Guitarist Brian Ray’s extraordinary career has been a real-life rock & roll fantasy. Best known as a key member of Paul McCartney’s band for the past 15 years, Brian has the rare distinction of having worked at no other profession but music his entire adult life - and he has played alongside some legendary musicians in the process.

At 17, Brian’s career as a pro musician was set in motion by wildman Phil Kaufman - a tour manager who notoriously stole the body of singer Gram Parsons, then set fire to it in the desert. Though Kaufman had pulled the stunt to honor a pact he made with Parsons, he was nevertheless arrested and heavily fined. Kaufman set up a benefit concert to help cover his body-snatcher expenses, and teenage Brian’s garage band was booked to play “The Monster Mash” at Kaufman’s “Koffin Kaper Koncert.”

Kaufman took young Brian under his wing, and a couple weeks later, while they were at the Troubadour on the Sunset Strip, he introduced Brian to blues singer Etta James, who was then on the verge of a comeback. A few months later, Brian - who remembers being “struck by Etta’s fire and intensity” - signed on as her musical director and guitarist, a position he would hold for 14 years.

In 2002, Brian was hired to play one song with Paul McCartney at a Super Bowl pre-game show. That one-song gig never officially ended, and Brian has been a regular member of what has been hailed as “Paul’s best band since the Beatles” ever since. Brian can be heard on three of McCartney’s solo albums, including Chaos and Creation in the BackyardMemory Almost Full, and New, which went Top 5 in several countries. 

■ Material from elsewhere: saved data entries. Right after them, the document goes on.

theorem State.cross_keeps {F : List Kind} {r s : State} (kregs : Kind.regs ∈ F) (kresp : Kind.resp ∈ F) (kout : Kind.out ∈ F) (knewtIrq : Kind.newtIrq ∈ F) (kfieldOps : Kind.fieldOps ∈ F) (kfiles : Kind.files ∈ F) (kdie : Kind.die ∈ F) (kaplic : Kind.aplic ∈ F) (kpaused : Kind.paused ∈ F) (klinks : Kind.links ∈ F) (kmesh : Kind.mesh ∈ F) (kcaps : Kind.caps ∈ F) (kcapBusy : Kind.capBusy ∈ F) (h : Keeps F r s) (plane : Nat) (n : Nat) (output : Nat) (vc : Nat) (port : Nat) (f : MeshFlit) (err : LinkError) :
    Keeps F r (State.cross s plane n output vc port f err) := by
  unfold State.cross
  try lift_lets
  repeat' first
  | with_reducible assumption
  | exact Or.inl (by with_reducible assumption)
  | (refine Or.inr ?_; (repeat with_reducible apply Nat.le_add_right_of_le); first | decide | omega)
  | with_reducible rfl
  | with_reducible apply State.leaves_keeps
  | with_reducible apply State.inc_keeps
  | with_reducible apply State.setOutFirst_keeps
  | with_reducible apply State.put_keeps
  | with_reducible apply State.nocEvent_keeps
  | with_reducible apply State.pmc_keeps
  | with_reducible refine Keeps.ite ?_ ?_
  | with_reducible refine OptKeeps.get (by with_reducible assumption) ?_
  | with_reducible refine Keeps.elim ?_ ?_
  | with_reducible refine Keeps.foldl_fst ?_ _ _ ?_
  | with_reducible refine Keeps.foldl ?_ _ _ ?_
  | split
  | (with_reducible intro y)
  | (lift_lets; with_reducible intro y)
  | simp only [id]
  | dsimp only

theorem execMeshFlitHop_keeps {F : List Kind} {r s : State} (kregs : Kind.regs ∈ F) (kresp : Kind.resp ∈ F) (kout : Kind.out ∈ F) (knewtIrq : Kind.newtIrq ∈ F) (kfieldOps : Kind.fieldOps ∈ F) (kfiles : Kind.files ∈ F) (kdie : Kind.die ∈ F) (kaplic : Kind.aplic ∈ F) (kpaused : Kind.paused ∈ F) (klaunches : Kind.launches ∈ F) (klinks : Kind.links ∈ F) (kmesh : Kind.mesh ∈ F) (kcaps : Kind.caps ∈ F) (kcapBusy : Kind.capBusy ∈ F) (h : Keeps F r s) (plane : Fin 2) (node : Fin 100) (output : Fin 5) (err : LinkError) :
    ResKeeps F r (execMeshFlitHop plane node output err s) := by
  unfold execMeshFlitHop
  try lift_lets
  repeat' first
  | with_reducible assumption
  | exact Or.inl (by with_reducible assumption)
  | (refine Or.inr ?_; (repeat with_reducible apply Nat.le_add_right_of_le); first | decide | omega)
  | with_reducible rfl
  | with_reducible apply State.endGrants_keeps
  | with_reducible apply State.tookCycle_keeps
  | with_reducible apply State.setOutFirst_keeps
  | with_reducible apply State.cross_keeps
  | with_reducible apply State.niPumpAll_keeps
  | with_reducible apply State.setBufQ_keeps
  | with_reducible apply ResKeeps.next
  | with_reducible refine ResKeeps.ite ?_ ?_
  | with_reducible refine Keeps.ite ?_ ?_
  | with_reducible refine OptKeeps.get (by with_reducible assumption) ?_
  | with_reducible refine Keeps.elim ?_ ?_
  | with_reducible refine Keeps.foldl_fst ?_ _ _ ?_
  | with_reducible refine Keeps.foldl ?_ _ _ ?_
  | split
  | (with_reducible intro x; refine Keeps.cut (F := F) (r := r) (s := x) ?_ (fun hx => ?_); on_goal 2 => clear_value x)
  | (with_reducible intro x; refine Keeps.cut (F := F) (r := r) (s := x.1) ?_ (fun hx => ?_); on_goal 2 => clear_value x)
  | (with_reducible intro y)
  | (lift_lets; with_reducible intro x; refine Keeps.cut (F := F) (r := r) (s := x) ?_ (fun hx => ?_); on_goal 2 => clear_value x)
  | (lift_lets; with_reducible intro x; refine Keeps.cut (F := F) (r := r) (s := x.1) ?_ (fun hx => ?_); on_goal 2 => clear_value x)
  | (lift_lets; with_reducible intro y)
  | simp only [id]
  | dsimp only

theorem State.nocGuard_keeps {F : List Kind} {r s : State} (kregs : Kind.regs ∈ F) (kresp : Kind.resp ∈ F) (knewtIrq : Kind.newtIrq ∈ F) (kfieldOps : Kind.fieldOps ∈ F) (kpaused : Kind.paused ∈ F) (kcaps : Kind.caps ∈ F) (kcapBusy : Kind.capBusy ∈ F) (h : Keeps F r s) (c : Issuer) (key : Nat) (f : State → State) (hf : ∀ x, Keeps F r x → Keeps F r (f x)) :
    Keeps F r (State.nocGuard s c key f) := by
  unfold State.nocGuard
  try lift_lets
  repeat' first
  | with_reducible assumption
  | with_reducible apply hf
  | with_reducible apply State.answer_keeps
  | with_reducible apply State.worldError_keeps
  | with_reducible refine Keeps.ite ?_ ?_

theorem State.writeEpoch_keeps {F : List Kind} {r s : State} (kregs : Kind.regs ∈ F) (kmesh : Kind.mesh ∈ F) (h : Keeps F r s) (v : Nat) :
    Keeps F r (State.writeEpoch s v) := by
  unfold State.writeEpoch
  try lift_lets
  repeat' first
  | with_reducible assumption
  | (refine Or.inr ?_; (repeat with_reducible apply Nat.le_add_right_of_le); first | decide | omega)
  | with_reducible apply State.setMesh_keeps
  | with_reducible apply State.put_keeps
  | with_reducible refine Keeps.ite ?_ ?_

theorem execEpochSwitchRequest_keeps {F : List Kind} {r s : State} (kregs : Kind.regs ∈ F) (kresp : Kind.resp ∈ F) (knewtIrq : Kind.newtIrq ∈ F) (kfieldOps : Kind.fieldOps ∈ F) (kpaused : Kind.paused ∈ F) (kmesh : Kind.mesh ∈ F) (kcaps : Kind.caps ∈ F) (kcapBusy : Kind.capBusy ∈ F) (h : Keeps F r s) (c : Issuer) (v : Word) :
    ResKeeps F r (execEpochSwitchRequest c v s) := by
  unfold execEpochSwitchRequest
  try lift_lets
  repeat' first
  | with_reducible assumption
  | exact Or.inl (by with_reducible assumption)
  | (refine Or.inr ?_; (repeat with_reducible apply Nat.le_add_right_of_le); first | decide | omega)
  | with_reducible rfl
  | with_reducible apply State.issue_keeps
  | with_reducible apply State.nocGuard_keeps
  | with_reducible apply State.writeEpoch_keeps
  | with_reducible apply ResKeeps.next
  | with_reducible refine ResKeeps.ite ?_ ?_
  | with_reducible refine Keeps.ite ?_ ?_
  | with_reducible refine OptKeeps.get (by with_reducible assumption) ?_
  | with_reducible refine Keeps.elim ?_ ?_
  | with_reducible refine Keeps.foldl_fst ?_ _ _ ?_
  | with_reducible refine Keeps.foldl ?_ _ _ ?_
  | split
  | (with_reducible intro x; refine Keeps.cut (F := F) (r := r) (s := x) ?_ (fun hx => ?_); on_goal 2 => clear_value x)
  | (with_reducible intro x; refine Keeps.cut (F := F) (r := r) (s := x.1) ?_ (fun hx => ?_); on_goal 2 => clear_value x)
  | (with_reducible intro y)
  | (lift_lets; with_reducible intro x; refine Keeps.cut (F := F) (r := r) (s := x) ?_ (fun hx => ?_); on_goal 2 => clear_value x)
  | (lift_lets; with_reducible intro x; refine Keeps.cut (F := F) (r := r) (s := x.1) ?_ (fun hx => ?_); on_goal 2 => clear_value x)
  | (lift_lets; with_reducible intro y)
  | simp only [id]
  | dsimp only

theorem State.bankSwitch_keeps {F : List Kind} {r s : State} (kregs : Kind.regs ∈ F) (knewtIrq : Kind.newtIrq ∈ F) (kfieldOps : Kind.fieldOps ∈ F) (klaunches : Kind.launches ∈ F) (kmesh : Kind.mesh ∈ F) (h : Keeps F r s)  :
    Keeps F r (State.bankSwitch s) := by
  unfold State.bankSwitch
  try lift_lets
  repeat' first
  | with_reducible assumption
  | exact Or.inl (by with_reducible assumption)
  | (refine Or.inr ?_; (repeat with_reducible apply Nat.le_add_right_of_le); first | decide | omega)
  | with_reducible rfl
  | with_reducible apply State.judgeAsks_keeps
  | with_reducible apply State.endGrantsAt_keeps
  | with_reducible apply State.setMesh_keeps
  | with_reducible apply State.put_keeps
  | with_reducible refine Keeps.ite ?_ ?_
  | with_reducible refine OptKeeps.get (by with_reducible assumption) ?_
  | with_reducible refine Keeps.elim ?_ ?_
  | with_reducible refine Keeps.foldl_fst ?_ _ _ ?_
  | with_reducible refine Keeps.foldl ?_ _ _ ?_
  | split
  | (with_reducible intro x; refine Keeps.cut (F := F) (r := r) (s := x) ?_ (fun hx => ?_); on_goal 2 => clear_value x)
  | (with_reducible intro x; refine Keeps.cut (F := F) (r := r) (s := x.1) ?_ (fun hx => ?_); on_goal 2 => clear_value x)
  | (with_reducible intro y)
  | (lift_lets; with_reducible intro x; refine Keeps.cut (F := F) (r := r) (s := x) ?_ (fun hx => ?_); on_goal 2 => clear_value x)
  | (lift_lets; with_reducible intro x; refine Keeps.cut (F := F) (r := r) (s := x.1) ?_ (fun hx => ?_); on_goal 2 => clear_value x)
  | (lift_lets; with_reducible intro y)
  | simp only [id]
  | dsimp only

theorem State.nocTick_keeps {F : List Kind} {r s : State} (kregs : Kind.regs ∈ F) (knewtIrq : Kind.newtIrq ∈ F) (kfieldOps : Kind.fieldOps ∈ F) (klaunches : Kind.launches ∈ F) (kmesh : Kind.mesh ∈ F) (h : Keeps F r s) (t : Nat) :
    Keeps F r (State.nocTick s t) := by
  unfold State.nocTick
  try lift_lets
  repeat' first
  | with_reducible assumption
  | exact Or.inl (by with_reducible assumption)
  | (refine Or.inr ?_; (repeat with_reducible apply Nat.le_add_right_of_le); first | decide | omega)
  | with_reducible rfl
  | with_reducible apply State.bankSwitch_keeps
  | with_reducible refine Keeps.ite ?_ ?_
  | with_reducible refine OptKeeps.get (by with_reducible assumption) ?_
  | with_reducible refine Keeps.elim ?_ ?_
  | with_reducible refine Keeps.foldl_fst ?_ _ _ ?_
  | with_reducible refine Keeps.foldl ?_ _ _ ?_
  | split
  | (with_reducible intro x; refine Keeps.cut (F := F) (r := r) (s := x) ?_ (fun hx => ?_); on_goal 2 => clear_value x)
  | (with_reducible intro x; refine Keeps.cut (F := F) (r := r) (s := x.1) ?_ (fun hx => ?_); on_goal 2 => clear_value x)
  | (with_reducible intro y)
  | (lift_lets; with_reducible intro x; refine Keeps.cut (F := F) (r := r) (s := x) ?_ (fun hx => ?_); on_goal 2 => clear_value x)
  | (lift_lets; with_reducible intro x; refine Keeps.cut (F := F) (r := r) (s := x.1) ?_ (fun hx => ?_); on_goal 2 => clear_value x)
  | (lift_lets; with_reducible intro y)
  | simp only [id]
  | dsimp only

theorem execNocEpochSwitch_keeps {F : List Kind} {r s : State} (kregs : Kind.regs ∈ F) (kup : Kind.up ∈ F) (kresp : Kind.resp ∈ F) (knewtIrq : Kind.newtIrq ∈ F) (kfieldOps : Kind.fieldOps ∈ F) (ktb : Kind.tb ∈ F) (kfiles : Kind.files ∈ F) (kaplic : Kind.aplic ∈ F) (kpaused : Kind.paused ∈ F) (klaunches : Kind.launches ∈ F) (kmesh : Kind.mesh ∈ F) (kcaps : Kind.caps ∈ F) (kcapBusy : Kind.capBusy ∈ F) (h : Keeps F r s)  :
    ResKeeps F r (execNocEpochSwitch s) := by
  unfold execNocEpochSwitch
  try lift_lets
  repeat' first
  | with_reducible assumption
  | exact Or.inl (by with_reducible assumption)
  | (refine Or.inr ?_; (repeat with_reducible apply Nat.le_add_right_of_le); first | decide | omega)
  | with_reducible rfl
  | with_reducible apply State.elapseToNs_keeps
  | with_reducible apply State.bankSwitch_keeps
  | with_reducible apply ResKeeps.next
  | with_reducible refine ResKeeps.ite ?_ ?_
  | with_reducible refine Keeps.ite ?_ ?_
  | with_reducible refine OptKeeps.get (by with_reducible assumption) ?_
  | with_reducible refine Keeps.elim ?_ ?_
  | with_reducible refine Keeps.foldl_fst ?_ _ _ ?_
  | with_reducible refine Keeps.foldl ?_ _ _ ?_
  | split
  | (with_reducible intro x; refine Keeps.cut (F := F) (r := r) (s := x) ?_ (fun hx => ?_); on_goal 2 => clear_value x)
  | (with_reducible intro x; refine Keeps.cut (F := F) (r := r) (s := x.1) ?_ (fun hx => ?_); on_goal 2 => clear_value x)
  | (with_reducible intro y)
  | (lift_lets; with_reducible intro x; refine Keeps.cut (F := F) (r := r) (s := x) ?_ (fun hx => ?_); on_goal 2 => clear_value x)
  | (lift_lets; with_reducible intro x; refine Keeps.cut (F := F) (r := r) (s := x.1) ?_ (fun hx => ?_); on_goal 2 => clear_value x)
  | (lift_lets; with_reducible intro y)
  | simp only [id]
  | dsimp only

theorem execEpochHoldClear_keeps {F : List Kind} {r s : State} (kregs : Kind.regs ∈ F) (knewtIrq : Kind.newtIrq ∈ F) (kfieldOps : Kind.fieldOps ∈ F) (h : Keeps F r s) :
    ResKeeps F r (execEpochHoldClear s) := by
  unfold execEpochHoldClear
  try lift_lets
  repeat' first
  | with_reducible assumption
  | (refine Or.inr ?_; (repeat with_reducible apply Nat.le_add_right_of_le); first | decide | omega)
  | with_reducible apply State.nocEvent_keeps
  | with_reducible apply State.put_keeps
  | with_reducible apply ResKeeps.next
  | with_reducible refine ResKeeps.ite ?_ ?_

theorem State.writeRtrCtrl_keeps {F : List Kind} {r s : State} (kregs : Kind.regs ∈ F) (kresp : Kind.resp ∈ F) (knewtIrq : Kind.newtIrq ∈ F) (kfieldOps : Kind.fieldOps ∈ F) (kpaused : Kind.paused ∈ F) (klaunches : Kind.launches ∈ F) (kmesh : Kind.mesh ∈ F) (kcaps : Kind.caps ∈ F) (kcapBusy : Kind.capBusy ∈ F) (h : Keeps F r s) (n : Nat) (c : Issuer) (v : Nat) :
    Keeps F r (State.writeRtrCtrl s n c v) := by
  unfold State.writeRtrCtrl
  try lift_lets
  repeat' first
  | with_reducible assumption
  | (refine Or.inr ?_; (repeat with_reducible apply Nat.le_add_right_of_le); first | decide | omega)
  | with_reducible apply State.endGrants_keeps
  | with_reducible apply State.forbidden_keeps
  | with_reducible apply State.put_keeps
  | with_reducible apply State.niPumpAll_keeps
  | with_reducible refine Keeps.ite ?_ ?_

theorem execDrainRequest_keeps {F : List Kind} {r s : State} (kregs : Kind.regs ∈ F) (kresp : Kind.resp ∈ F) (knewtIrq : Kind.newtIrq ∈ F) (kfieldOps : Kind.fieldOps ∈ F) (kpaused : Kind.paused ∈ F) (klaunches : Kind.launches ∈ F) (kmesh : Kind.mesh ∈ F) (kcaps : Kind.caps ∈ F) (kcapBusy : Kind.capBusy ∈ F) (h : Keeps F r s) (c : Issuer) (node : Fin 100) (v : Word) :
    ResKeeps F r (execDrainRequest c node v s) := by
  unfold execDrainRequest
  try lift_lets
  repeat' first
  | with_reducible assumption
  | exact Or.inl (by with_reducible assumption)
  | (refine Or.inr ?_; (repeat with_reducible apply Nat.le_add_right_of_le); first | decide | omega)
  | with_reducible rfl
  | with_reducible apply State.issue_keeps
  | with_reducible apply State.nocGuard_keeps
  | with_reducible apply State.writeRtrCtrl_keeps
  | with_reducible apply ResKeeps.next
  | with_reducible refine ResKeeps.ite ?_ ?_
  | with_reducible refine Keeps.ite ?_ ?_
  | with_reducible refine OptKeeps.get (by with_reducible assumption) ?_
  | with_reducible refine Keeps.elim ?_ ?_
  | with_reducible refine Keeps.foldl_fst ?_ _ _ ?_
  | with_reducible refine Keeps.foldl ?_ _ _ ?_
  | split
  | (with_reducible intro x; refine Keeps.cut (F := F) (r := r) (s := x) ?_ (fun hx => ?_); on_goal 2 => clear_value x)
  | (with_reducible intro x; refine Keeps.cut (F := F) (r := r) (s := x.1) ?_ (fun hx => ?_); on_goal 2 => clear_value x)
  | (with_reducible intro y)
  | (lift_lets; with_reducible intro x; refine Keeps.cut (F := F) (r := r) (s := x) ?_ (fun hx => ?_); on_goal 2 => clear_value x)
  | (lift_lets; with_reducible intro x; refine Keeps.cut (F := F) (r := r) (s := x.1) ?_ (fun hx => ?_); on_goal 2 => clear_value x)
  | (lift_lets; with_reducible intro y)
  | simp only [id]
  | dsimp only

In addition to his current work with McCartney, Brian is lead vocalist and guitarist in The Bayonets – a rock and roll band he formed with drummer and producer Oliver Leiber, son of R&B songwriter Jerry Leiber of Leiber & Stoller. Five of The Bayonets’ singles were named “The Coolest Song In The World” by musician and actor Little Steven Van Zandt (Bruce Springsteen’s E Street Band, The Sopranos), on his internationally syndicated Underground Garage radio show. 

Brian has also released two solo records, Mondo Magneto and This Way Up, both engineered by Joe Zook, who has worked with artists like The Hives and Katy Perry. Brian debuted two new solo singles via Little Steven’s Wicked Cool label in February 2017. One is the original rocker “Here For You” dedicated to his young nephews; the other is a cover of Neil Young’s “Cinnamon Girl.” Brian’s heartfelt performance of “Cinnamon Girl” reveals its sentimental significance to him, as the song had been written about one of his earliest musical inspirations – his older sister Jean, of folk rock duo Jim & Jean, who had been very close to Neil Young.